The default rule inside of the WSGI adapter would be:

  try:
    script_name = raw_script_name.decode('utf-8')
    path_info = raw_path_info.decode('utf-8')
    query_string = raw_query_string.decode('utf-8')
    uri_encoding = 'utf-8'
  except:
    script_name = raw_script_name.decode('iso-8859-1')
    path_info = raw_path_info.decode('iso-8859-1')
    query_string = raw_query_string.decode('iso-8859-1')
    uri_encoding = 'iso-8859-1'
  finally:
    environ['SCRIPT_NAME'] = script_name
    environ['PATH_INFO'] = path_info
    environ['QUERY_STRING'] = query_string
    environ['wsgi.uri_encoding'] = uri_encoding

At the WSGI application level, if it provides for use of an alternate
URI encoding, I saw that all it would need to do (ignoring encoding
name equivalence issues for now) is:

  if application_uri_encoding != environ['wsgi.uri_encoding']:
    raw_script_name =
environ['SCRIPT_NAME'].encode(environ['wsgi.uri_encoding'])
    raw_path_info = environ['PATH_INFO'].encode(environ['wsgi.uri_encoding'])
    raw_query_string =
environ['QUERY_STRING'].encode(environ['wsgi.uri_encoding'])

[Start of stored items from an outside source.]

-- ==== Sys2Proof/Syntax.lean ====
section
/-! DEFINITION. The instructions and the machine events of the DX-LM24A: one constructor for every row of the opcode
table. A word's operands are its table fields (R23..R26), by the names the table gives them; the chain bit (R15) is no
operand: it delimits issue groups. The rows without an encoding are the indivisible steps of the part outside a core's
instruction stream (engines, memory system, dispatcher, control commands, host); their arguments name the unit acted on. -/

namespace Sys2Proof
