-- ==== Sys2Proof/Machine/Flow.lean ====
section
/-! DEFINITION. Class 2 less the task-flow words: branches, calls, returns and the hardware loop (R55..R58). A transfer
stands in the core until the end of the group; every other word of the group takes full effect. -/

namespace Sys2Proof.Machine

open Sys2Proof

/-- A conditional transfer: taken, it pops the loop entries that do not hold its target (R58). DEDUCED: notes/assumptions/18.md. -/
def State.branchIf (s : State) (c : Bool) (off : Int) : State :=
  if c then s.transfer (relTarget s.widx off) true else s

/-- A transfer to an address in a register; an address that names no word is an illegal instruction (R17). -/
def State.jumpTo (s : State) (a : Word) : State :=
  if a.toNat % 4 = 3 then s.illegal else s.transfer a true

/-- `br` (R55). -/
def execBr (o : BitVec 23) (s : State) : Host.Outcome State Fault Refusal :=
  .next (s.branchIf true o.toInt)

/-- `call` (R56): x63 receives the address of the word after the group; no loop entry is popped. -/
def execCall (o : BitVec 23) (s : State) : Host.Outcome State Fault Refusal :=
  .next ((s.writeX 63 (BitVec.ofNat 64 (addrOf s.core.gend)) 1).transfer (relTarget s.widx o.toInt) false)

/-- `beq` (R55). -/
def execBeq (a b : XReg) (o : BitVec 11) (s : State) : Host.Outcome State Fault Refusal :=
  .next (s.branchIf (s.getX a == s.getX b) o.toInt)

/-- `bne` (R55). -/
def execBne (a b : XReg) (o : BitVec 11) (s : State) : Host.Outcome State Fault Refusal :=
  .next (s.branchIf (s.getX a != s.getX b) o.toInt)

/-- `blt` (R55). -/
def execBlt (a b : XReg) (o : BitVec 11) (s : State) : Host.Outcome State Fault Refusal :=
  .next (s.branchIf ((s.getX a).slt (s.getX b)) o.toInt)

/-- `bge` (R55). -/
def execBge (a b : XReg) (o : BitVec 11) (s : State) : Host.Outcome State Fault Refusal :=
  .next (s.branchIf (!(s.getX a).slt (s.getX b)) o.toInt)

/-- `bltn` (R55). -/
def execBltn (a b : XReg) (o : BitVec 11) (s : State) : Host.Outcome State Fault Refusal :=
  .next (s.branchIf ((s.getX a).ult (s.getX b)) o.toInt)

/-- `bgen` (R55). -/
def execBgen (a b : XReg) (o : BitVec 11) (s : State) : Host.Outcome State Fault Refusal :=
  .next (s.branchIf (!(s.getX a).ult (s.getX b)) o.toInt)

/-- `bz` (R55). -/
def execBz (a : XReg) (o : BitVec 17) (s : State) : Host.Outcome State Fault Refusal :=
  .next (s.branchIf (s.getX a == 0) o.toInt)

/-- `bnz` (R55). -/
def execBnz (a : XReg) (o : BitVec 17) (s : State) : Host.Outcome State Fault Refusal :=
  .next (s.branchIf (s.getX a != 0) o.toInt)

/-- `jr` (R55). -/
def execJr (a : XReg) (s : State) : Host.Outcome State Fault Refusal := .next (s.jumpTo (s.getX a))

/-- `ret` (R56): reads x63. -/
def execRet (s : State) : Host.Outcome State Fault Refusal := .next (s.jumpTo (s.getX 63))

/-- `loop` (R57): a zero count skips the body with the timing of a taken branch. -/
def execLoop (a : XReg) (o : BitVec 17) (s : State) : Host.Outcome State Fault Refusal :=
  let exit : Int := (s.widx : Int) + o.toInt
  let start := s.core.gend
  .next (if exit ≤ (start : Int) then s.illegal
    else if s.getX a = 0 then s.transfer (relTarget s.widx o.toInt) false
    else if 4 ≤ s.core.arch.loops.length then s.illegal
    else s.onCore fun c =>
      { c with loopsNext := some ({ start := start, exit := exit.toNat, count := (s.getX a).toNat } :: c.arch.loops) })

/-- The end of a body: entries whose exit is the word after the group count down; one with iterations left sends control
back to its start (R57). -/
def closeLoops (gend : Nat) : List LoopEntry → Option Nat × List LoopEntry
  | [] => (none, [])
  | e :: l =>
    if e.exit = gend then
      if 1 < e.count then (some e.start, { e with count := e.count - 1 } :: l) else closeLoops gend l
    else (none, e :: l)

end Sys2Proof.Machine
end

    script_name = raw_script_name.decode(application_uri_encoding)
    path_info = raw_path_info.decode(application_uri_encoding)
    query_string = raw_query_string.decode(application_uri_encoding)

  else:
    script_name = environ['SCRIPT_NAME']
    path_info = environ['PATH_INFO']
    query_string = environ['QUERY_STRING']

So, no strict need to make the WSGI adapter do it differently. You may
want to only do that if concerned about overhead of transcoding.

Transcoding just these is most probably going to be less overhead than
the WSGI adapter having to set up both unicode and raw values in a
dictionary for everything.

Even with your iso-8859-4 example, can't see how you can without
knowing loose what original characters are, as wsgi.uri_encoding being
provided always allows you to transcode to what you needed it to be
when what was supplied didn't match.

As to the separate argument about repeating slashes and percent
encoding of slashes and loosing distinction, the definition using
wsgi.uri_encoding also provided REQUEST_URI as bytes anyway, so you
can get it directly from that as want you wanted in bytes everywhere
solution anyway.

Now you can go back to monologue, as definitely sleeping now. ;-)

Graham